Seismic hazard spatial distribution in peak ground acceleration (PGA) and SA(1.0) of the Beijing–Tianjin–Hebei region

3 Exposure Model

An exposure model is a critical component of probabilistic seismic risk model. It represents the spatial distribution of population, building stock, and necessary structural attributes (Yepes-Estrada et al. 2017). Ma et al. (2021) developed a township-level residential building exposure model for China, using data from the 6th Census of the People’s Republic of China and World Housing Encyclopedia (WHE).Footnote 1 This model includes information related to population number, building location, structure type, construction year, seismic capacity, number of stories, residential population, number of dwellings, average floor area, and replacement cost (excluding nonstructural components). That study followed the seven-step approach described below and the development process are illustrated in Fig. 8:

  1. (1)

    Define the building taxonomy according to expert opinion and public literature, such as WHE, Global Exposure Database (GED), and Global Earthquake Model Foundation (GEM) taxonomy, which involve the material and type of load-resisting system.

  2. (2)

    Provide criteria/assumptions to estimate the number of dwellings with joint characteristics, height class, construction material, and construction date.

  3. (3)

    Provide a mapping scheme, building a relationship between the building attribute information from the national census data and a set of possible typologies, to convert the construction material variable from the census to building typologies.

  4. (4)

    Estimate the number of buildings after assuming the number of households per floor and the number of residents per floor.

  5. (5)

    Assign ductility levels to building typologies according to the specific building typologies, year of construction, seismic zonation, and urban-rural characteristics.

  6. (6)

    Estimate the floor area and replacement cost based on the average population of each household with the per capita housing area.

  7. (7)

    Downscale the building inventory from the county or prefecture level to the township level based on population distribution.

Fig. 8
figure 8

Source Adapted from Ma et al. (2021)

Flowchart of the exposure model developing method.

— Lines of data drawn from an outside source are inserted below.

-- ==== Sys2Proof/Machine/Fabric.lean ====
section
/-! DEFINITION. The pod fabric (R193 to R212, R351 to R356): address groups, multicast stores, load-reduces, collectives, FLUSH, link failures. -/

namespace Sys2Proof.Machine

open Host (Outcome)

/-! ### Address groups (R194, R195, R351) -/

/-- The current group of a process that a handle names. -/
def State.addrGroup? (s : State) (ctx h : Nat) : Option AddrGroup :=
  s.ags.find? fun a => a.ctx == ctx && a.id == h % 2 ^ 12 && a.gen == h / 2 ^ 12 % 16 && a.freedAt.isNone

def State.modAg (s : State) (ctx id : Nat) (f : AddrGroup → AddrGroup) : State :=
  { s with ags := s.ags.map fun a => if a.ctx = ctx ∧ a.id = id then f a else a }

def AddrGroup.handle (a : AddrGroup) : Nat := a.gen * 2 ^ 12 + a.id
def AddrGroup.rank (a : AddrGroup) (pkg : Nat) : Nat := a.members.findIdx fun m => m == pkg
/-- The timeout in ns (R194). -/
def AddrGroup.timeout (a : AddrGroup) : Nat := 1000 * (if a.tmo = 0 then 10 else a.tmo)

/-- A member of a group is absent (R193, R202). -/
def State.agAbsent (s : State) (a : AddrGroup) (pkg : Nat) : Bool := a.members.any fun m => !s.reaches pkg m

/-- The ids of a range that AGSET may take, with their next generation (R195). -/
def State.agFree (s : State) (ctx base n : Nat) : List (Nat × Nat) :=
  (List.range n).filterMap fun j =>
    match s.ags.find? fun a => a.ctx == ctx && a.id == base + j with
    | none => some (base + j, 0)
    | some a => match a.freedAt with
      | some t => if t + 10 ^ 7 ≤ s.time then some (base + j, (a.gen + 1) % 16) else none
      | none => none

/-- The planes on which a member has lost its port or its leaf switch: no reduction path of the group is left there (R193, R203). -/
def State.brokenPlanes (s : State) (members : List Nat) : List Nat :=
  (List.range Config.planes).filter fun p => members.any fun m => (s.pkg m).failedPlanes.contains p

/-- AGSET with a valid list: attach, create, or a failure in R194's order. A list that differs from that of an open group
which still waits for the issuer is denied. In extended mode the group needs a plane whose switches all members reach (log entry 101). -/
def State.agClaim (s : State) (pkg ctx : Nat) (members : List Nat) (tmo : Nat) : Nat × State :=
  let open_ := s.ags.filter fun a => a.ctx == ctx && a.freedAt.isNone && a.members.contains pkg && !a.joined.contains pkg
  let same := open_.find? fun a => a.members == members && a.tmo == tmo
  let base := s.ctxField pkg ctx 0x30 2
  let free := s.agFree ctx base (s.ctxField pkg ctx 0x32 2)
  if same.isNone && free.isEmpty then (0x80000002, s)
  else if (members.any fun m => (s.pkg m).member && !s.reaches pkg m) ||
      (s.extended && decide (Config.planes ≤ (s.brokenPlanes members).length)) then (0x80000003, s)
  else if (same.isNone && !open_.isEmpty) || members.any fun m => !(s.pkg m).member || !s.ctxLive m ctx then (0x80000004, s)
  else match same with
    | some a => (a.handle, s.modAg ctx a.id fun a => { a with joined := a.joined ++ [pkg] })
    | none =>
      let (k, s) := s.pick free.length
      let (id, gen) := free.getD k (base, 0)
      let a : AddrGroup :=
        { id := id, gen := gen, ctx := ctx, members := members, tmo := tmo, seqs := [], colls := [], freedAt := none,
          failed := s.brokenPlanes members, joined := [pkg] }
      (a.handle, { s with ags := a :: s.ags.filter fun b => !(b.ctx == ctx && b.id == id) })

For more detail, please reference Ma et al. (2021).

Based on the township-level exposure model of residential buildings for China’s mainland, we conducted a statistical analysis of the Beijing–Tianjin–Hebei region. It was estimated from the exposure model that the number of residential buildings is 8.9 million, with a built-up area of 1.68 billion m2 and 54.4 million inhabitants. Table 2 and Fig. 9 present a summary of the residential building inventory for the region, distinguishing different types of areas. The data indicate that the replacement cost is mostly concentrated in urban and town areas (92%), which can be confirmed by the relatively high urbanization of the region. The distribution of population in urban and rural areas is 91% and 9%, respectively, which is similar to the distribution of replacement cost.

Table 2 Summary of residential building inventory for the Beijing–Tianjin–Hebei region and population data from census
Fig. 9
figure 9

Histogram of the residential building inventory (%) in the Beijing–Tianjin–Hebei region. Data source Ma et al. (2021)

Figure 10 presents the proportions of building inventory of urban-town and rural areas of the Beijing–Tianjin–Hebei region. In Figs. 10a and b, the building taxonomy distribution is depicted, which includes SIM (wood frame, rammed earth, adobe wall and stone wall), reinforced concrete moment resisting frame with infill walls (CR/LFINF), reinforced concrete shear wall (CR/LWAL), reinforced concrete moment resisting frame with concrete shear walls (CR/LDUAL), load-bearing timber frame with masonry infill (MUR), confined masonry (MCF), and steel structures (STEEL). Regarding the building taxonomy of urban-town areas, MCF represent 45.18% of the entire portfolio, while the second and third most common typologies are CR/LFINF and MUR, representing 24.12% and 25.17%, respectively (Fig. 10a). In the rural areas, the predominant building taxonomy is MUR, comprising a high proportion of 77.72%. The proportions of other SIM structures, such as adobe, earthen and stone structures, are also larger in the rural areas than in the urban areas (Fig. 10b).

Fig. 10
figure 10

Distribution of the residential building inventory in urban and semi-urban and rural areas in the Beijing–Tianjin–Hebei region (%). Note SIM wood frame, rammed earth, adobe wall and stone wall, CR/LFINF reinforced concrete moment resisting frame with infill walls, CR/LWAL reinforced concrete shear wall, CR/LDUAL reinforced concrete moment resisting frame with concrete shear walls, MUR load-bearing timber frame with masonry infill, MCF confined masonry, STEEL steel structures, YPRE:1979 pre-1979, YBET:1980–1989 between 1980 and 1989, YBET:1990–1999 between 1990 and 1999, YBET:2000–2010 post-2000; H:1 single story, HBET:4–6 4–6 stories, HBET:2–3 2–3 stories, HBET:7–9 7–9 stories, HBET:10 above 10 stories

In terms of the distribution of construction year at the urban-town and rural levels, this study categorized the urban and non-simple structures into four age bands. The residential buildings in urban-town areas were predominantly constructed between 1990 and 2010 (65%) (Fig. 10c). In contrast, in rural areas, a significant proportion of dwellings were built between 1980 and 1989 (34%) (Fig. 10d). In general, there is no significant difference in the distribution of construction years between urban-town and rural areas. However, there is a considerable variance in the number of stories between urban-town and rural areas (Figs. 10e, f). In urban-town areas, the majority of buildings are 4–6 stories (HBET:4–6), while in rural areas, most buildings are single story (H:1, 93%).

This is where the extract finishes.